▸ Goal of the exercise:
Please write out exactly the lines of the data below from the line holding "(awake : ¬ ((w.st.bank" through the line holding "rw [← State.setParked_eq, State.setParked_bank]", and leave out the rest.

▸ Extracted information:

|---|

/-- Settles O42: by whether the head fits, whether it completes within its grant, and where it then goes. -/
theorem grant : Obligations.Grant := by
  refine fun s => ⟨fun waits => ?_, fun b rest list => ?_⟩
  · rw [exec_grant, State.event_silent (Work.tryGrant_waits (w := Work.start s.begin) waits) rfl rfl]
    rfl
  · intro k cost fills fits
    have cost_eq : (s.bank b).wakeCost = cost := Bank.wakeCost_eq_ite _
    rw [← cost_eq] at fits ⊢
    refine ⟨fun slow waits => ?_, fun one high _ unlinked none waits => ⟨fun stays => ?_, fun filling behind => ?_⟩⟩
    · rw [exec_grant, State.event_silent (Work.tryGrant_ramps (w := Work.start s.begin) list fits slow waits) rfl rfl]
      rfl
    · rw [exec_grant, State.event_unlinked (s := s.begin) unlinked
        (Work.tryGrant_on (w := Work.start s.begin) list fits one high waits stays none) rfl rfl]
      rfl
    · rw [exec_grant, State.event_unlinked (s := s.begin) unlinked
        (Work.tryGrant_filling (w := Work.start s.begin) list fits one high waits filling none behind) rfl rfl]
      rfl

end Sys2Proof.Machine
end

section
/-! SUPPORT. A request for a bank in a soft drain, and a request that is parked (02_the_admission_unit.md, R35 to R37, R41;
01_bank_power.md, R5, R36, R63). -/

namespace Sys2Proof.Machine

/-! ### What a forward at acceptance leaves -/

/-- A state reached from `s` by one forward to bank `b`, which takes the slot `x` (R127). -/
structure OneForward (s t : State) (b : BankId) (x : Slot) : Prop where
  bank : t.bank b = (s.bank b).forwarded x
  others : ∀ c, c ≠ b → t.bank c = s.bank c
  parked : t.parked = s.parked
  waitList : t.waitList = s.waitList
  unitsHeld : t.unitsHeld = s.unitsHeld

theorem State.sendRequest_oneForward (s : State) (x : Routed) : OneForward s (s.sendRequest x) x.bank (s.requestSlot x) where
  bank := by rw [State.sendRequest_bank, State.bank_updBank_self]
  others c hc := by rw [State.sendRequest_bank, State.bank_updBank_ne _ _ hc]
  parked := rfl
  waitList := rfl
  unitsHeld := rfl

theorem OneForward.post {s t : State} {b : BankId} {x : Slot} (h : OneForward s t b x) (k : EventKind) (a : About) :
    OneForward s (t.post k a) b x where
  bank := by rw [State.post_bank]; exact h.bank
  others c hc := by rw [State.post_bank]; exact h.others c hc
  parked := by simpa using h.parked
  waitList := by simpa using h.waitList
  unitsHeld := by simpa using h.unitsHeld

theorem exec_acceptance_oneForward {s : State} {r : Request} {i : WindowId} (ht : s.Takes r) (hd : s.DecodedThrough r i)
    (may : s.windows[i].config.access = .readWrite ∨ r.kind = .read)
    (direct : s.forwardsDirectly (s.figures r i) = true) (unlinked : s.Unlinked) :
    ∃ t x, exec (.acceptance (.edge r)) s = .next t ∧ OneForward s t (s.figures r i).bank x := by
  have sent : OneForward s ((s.accepted r i).sendRequest (s.figures r i)) (s.figures r i).bank
      ((s.accepted r i).requestSlot (s.figures r i)) := by
    obtain ⟨bank, others, parked, waitList, unitsHeld⟩ := State.sendRequest_oneForward (s.accepted r i) (s.figures r i)
    exact ⟨bank, others, parked, waitList, unitsHeld⟩
  refine ⟨_, (s.accepted r i).requestSlot (s.figures r i), exec_acceptance_forwarded ht hd may direct, ?_⟩
  rw [Work.takeTriggers_forward (w := Work.start (s.accepted r i)) unlinked rfl]
  split
  · exact sent.post _ _
  · exact sent

/-- A forward leaves the idle timer of a bank that has just been readied as it was loaded (R58, R60). -/
theorem Bank.readied_forwarded_idleTimer (k : Bank) (x : Slot) :
    (k.readied.forwarded x).idleTimer = k.readied.idleTimer := by
  rw [Bank.forwarded_eq]
  unfold Bank.readied
  dsimp only
  rw [if_pos rfl]
  by_cases stopped : k.config.idleLimit = 0
  · rw [if_pos stopped]
  · rw [if_neg stopped]

/-! ### A request that cancels a soft drain -/

section
variable {s : State} {r : Request} {i : WindowId} {f : Bank → Bank}

theorem State.Takes.updBank (h : s.Takes r) (b : BankId) : (s.updBank b f).Takes r := ⟨h.linkOpen, h.free, h.formed⟩

theorem State.DecodedThrough.updBank (h : s.DecodedThrough r i) (b : BankId) : (s.updBank b f).DecodedThrough r i :=
  ⟨h.enabled, h.first, h.last, h.only⟩

theorem State.figures_updBank (b : BankId) (config : (f (s.bank b)).config = (s.bank b).config) :
    (s.updBank b f).figures r i = s.figures r i := by
  have same : ((s.updBank b f).bank s.windows[i].config.bank).config = (s.bank s.windows[i].config.bank).config := by
    rw [State.bank_updBank]
    split
    · rename_i h; rw [h]; exact config
    · rfl
  unfold State.figures
  dsimp only [State.updBank_windows]
  rw [same]

end

theorem State.forwardsDirectly_ready {s : State} {x : Routed} (none : s.parked = []) (on : (s.bank x.bank).power = .on)
    (room : (s.bank x.bank).port.slots.length < 4) : s.forwardsDirectly x = true :=
  State.forwardsDirectly_iff.2 ⟨by rw [none]; simp, room, .inl on⟩

/-- Settles O38: the drain cancelled, the intake goes on from the state of a bank that has entered ON. -/
theorem requestCancelsASoftDrain : Obligations.RequestCancelsASoftDrain := by
  intro s r i ht hd may unlinked none b k draining soft
  have ht' : (s.updBank b fun _ => k.readied).Takes r := ht.updBank b
  have hd' : (s.updBank b fun _ => k.readied).DecodedThrough r i := hd.updBank b
  have figures : (s.updBank b fun _ => k.readied).figures r i = s.figures r i := State.figures_updBank b rfl
  have bank : (s.updBank b fun _ => k.readied).bank b = k.readied := State.bank_updBank_self _ b _
  have same : exec (.acceptance (.edge r)) s = exec (.acceptance (.edge r)) (s.updBank b fun _ => k.readied) := by
    rw [exec_acceptance_permitted ht hd may (.inr (by rw [none]; decide)),
      exec_acceptance_permitted ht' hd' may (.inr (show s.parked.length < 24 by rw [none]; decide)), figures]
    unfold State.event
    dsimp only
    rw [Work.intake_soft (w := Work.start (s.accepted r i)) (x := s.figures r i) draining soft,
      Work.cancelDrain_alone (w := Work.start (s.accepted r i)) (s.figures r i).bank none,
      Work.intake_place (w := Work.start ((s.updBank b fun _ => k.readied).accepted r i)) (x := s.figures r i)]
    · rfl
    · show ((s.updBank b fun _ => k.readied).bank b).power ≠ _
      rw [bank]; simp [Bank.readied]
    · show ((s.updBank b fun _ => k.readied).bank b).power = _ → _
      rw [bank]; simp [Bank.readied]
  refine ⟨same, fun room => ?_⟩
  have direct : (s.updBank b fun _ => k.readied).forwardsDirectly ((s.updBank b fun _ => k.readied).figures r i) = true := by
    rw [figures]
    exact State.forwardsDirectly_ready none (by rw [show (s.figures r i).bank = b from rfl, bank]; rfl)
      (by rw [show (s.figures r i).bank = b from rfl, bank]; exact room)
  obtain ⟨t, x, runs, forward⟩ := exec_acceptance_oneForward ht' hd' may direct unlinked
  have record : t.bank b = k.readied.forwarded x := by
    rw [← bank]; exact forward.bank
  refine ⟨t, same.trans runs, ?_, ?_, ?_, ?_, ?_, forward.parked.trans none, fun c hc => ?_⟩
  · rw [record, Bank.forwarded_power]; rfl
  · rw [record, Bank.forwarded_drainKind]; rfl
  · rw [record, Bank.forwarded_drainTarget]; rfl
  · rw [record, Bank.readied_forwarded_idleTimer]
  · rw [record, Bank.forwarded_slots, List.length_append]; rfl
  · rw [forward.others c hc, State.bank_updBank_ne _ _ hc]

/-! ### A request that is parked -/

/-- A request that is not forwarded and finds its bank awake joins the queue and does no more (R37). -/
theorem Work.place_parks {w : Work} {x : Routed} (direct : w.st.forwardsDirectly x = false)
    (awake : ¬ ((w.st.bank x.bank).power = .off ∨ (w.st.bank x.bank).power = .retain)) :
    w.place x = w.on fun s => s.withQueue (s.parked ++ [s.entryFor x]) := by
  unfold Work.place Work.park
  rw [if_neg (by rw [direct]; decide), Work.wake_awake]
  · exact Work.on_congr (State.setParked_eq _ _)
  · simpa using awake

/-- A request that finds its bank asleep joins the queue and wakes it (R37). -/
theorem Work.place_wakes {w : Work} {x : Routed} (direct : w.st.forwardsDirectly x = false) :
    w.place x = (w.on fun s => s.withQueue (s.parked ++ [s.entryFor x])).wake x.bank false := by
  unfold Work.place Work.park
  rw [if_neg (by rw [direct]; decide)]
  exact congrArg (fun v : Work => v.wake x.bank false) (Work.on_congr (State.setParked_eq _ _))

/-- The queue matters to no bank but one in ON (R59). -/
theorem State.withQueue_bank (s : State) (q : List Entry) (b : BankId) :
    (s.withQueue q).bank b = (s.bank b).syncIdle (parkedCount q b) := by
  rw [← State.setParked_eq, State.setParked_bank]

theorem State.withQueue_bank_off {s : State} {b : BankId} (h : (s.bank b).power ≠ .on) (q : List Entry) :
    (s.withQueue q).bank b = s.bank b := by
  rw [State.withQueue_bank, Bank.syncIdle_off _ _ h]

theorem State.forwardsDirectly_down {s : State} {x : Routed} (on : (s.bank x.bank).power ≠ .on)
    (filling : (s.bank x.bank).power ≠ .filling) : s.forwardsDirectly x = false := by
  rw [Bool.eq_false_iff, Ne, State.forwardsDirectly_iff]
  rintro ⟨-, -, h | ⟨h, -⟩⟩
  · exact on h
  · exact filling h

/-- What waits at acceptance where the queue has room: the request joins it (R37). -/
theorem exec_acceptance_parked {s : State} {r : Request} {i : WindowId} (ht : s.Takes r) (hd : s.DecodedThrough r i)
    (may : s.windows[i].config.access = .readWrite ∨ r.kind = .read) (room : s.parked.length < 24)
    (noFault : (s.bank (s.figures r i).bank).power ≠ .fault)
    (hard : (s.bank (s.figures r i).bank).power = .draining → (s.bank (s.figures r i).bank).drainKind ≠ .soft) :
    exec (.acceptance (.edge r)) s = .next (((Work.start (s.accepted r i)).place (s.figures r i)).takeTriggers.st) := by
  rw [exec_acceptance_permitted ht hd may (.inr room)]
  show Host.Outcome.next ((Work.start (s.accepted r i)).intake (s.figures r i)).takeTriggers.st = _
  rw [Work.intake_place (w := Work.start (s.accepted r i)) (x := s.figures r i) noFault hard]

/-- The queue of one entry is released whole where the entry can be forwarded (R44). -/
theorem Work.scan_one {w : Work} {e : Entry} (queue : w.st.parked = [e]) (goes : w.st.releasable [] e = true) :
    w.scan = w.release [] e := by
  unfold Work.scan
  rw [queue]
  exact if_pos goes

theorem State.releasable_on {s : State} {e : Entry} (on : (s.bank e.req.bank).power = .on)
    (room : (s.bank e.req.bank).port.slots.length < 4) : s.releasable [] e = true := by
  refine decide_eq_true ⟨?_, .inl on⟩
  unfold State.reason
  simp [on, Port.hasRoom_iff.2 room]

/-- A bank turned on with an entry parked for it, which then leaves, is as if it had been turned on alone (R58, R59). -/
theorem Bank.turnedOn_syncIdle (k : Bank) (n : Nat) : (k.turnedOn n).syncIdle 0 = k.readied := by
  rw [← Bank.turnedOn_eq]
  unfold Bank.turnedOn Bank.loadIdle
  by_cases stopped : k.config.idleLimit = 0
  · simp only [if_pos stopped]
    rfl
  · simp only [if_neg stopped]
    by_cases some : 0 < n
    · simp only [if_pos some]
      rfl
    · simp only [if_neg some]
      rfl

|---|

▸ Exercise output:
    (awake : ¬ ((w.st.bank x.bank).power = .off ∨ (w.st.bank x.bank).power = .retain)) :
    w.place x = w.on fun s => s.withQueue (s.parked ++ [s.entryFor x]) := by
  unfold Work.place Work.park
  rw [if_neg (by rw [direct]; decide), Work.wake_awake]
  · exact Work.on_congr (State.setParked_eq _ _)
  · simpa using awake

/-- A request that finds its bank asleep joins the queue and wakes it (R37). -/
theorem Work.place_wakes {w : Work} {x : Routed} (direct : w.st.forwardsDirectly x = false) :
    w.place x = (w.on fun s => s.withQueue (s.parked ++ [s.entryFor x])).wake x.bank false := by
  unfold Work.place Work.park
  rw [if_neg (by rw [direct]; decide)]
  exact congrArg (fun v : Work => v.wake x.bank false) (Work.on_congr (State.setParked_eq _ _))

/-- The queue matters to no bank but one in ON (R59). -/
theorem State.withQueue_bank (s : State) (q : List Entry) (b : BankId) :
    (s.withQueue q).bank b = (s.bank b).syncIdle (parkedCount q b) := by
  rw [← State.setParked_eq, State.setParked_bank]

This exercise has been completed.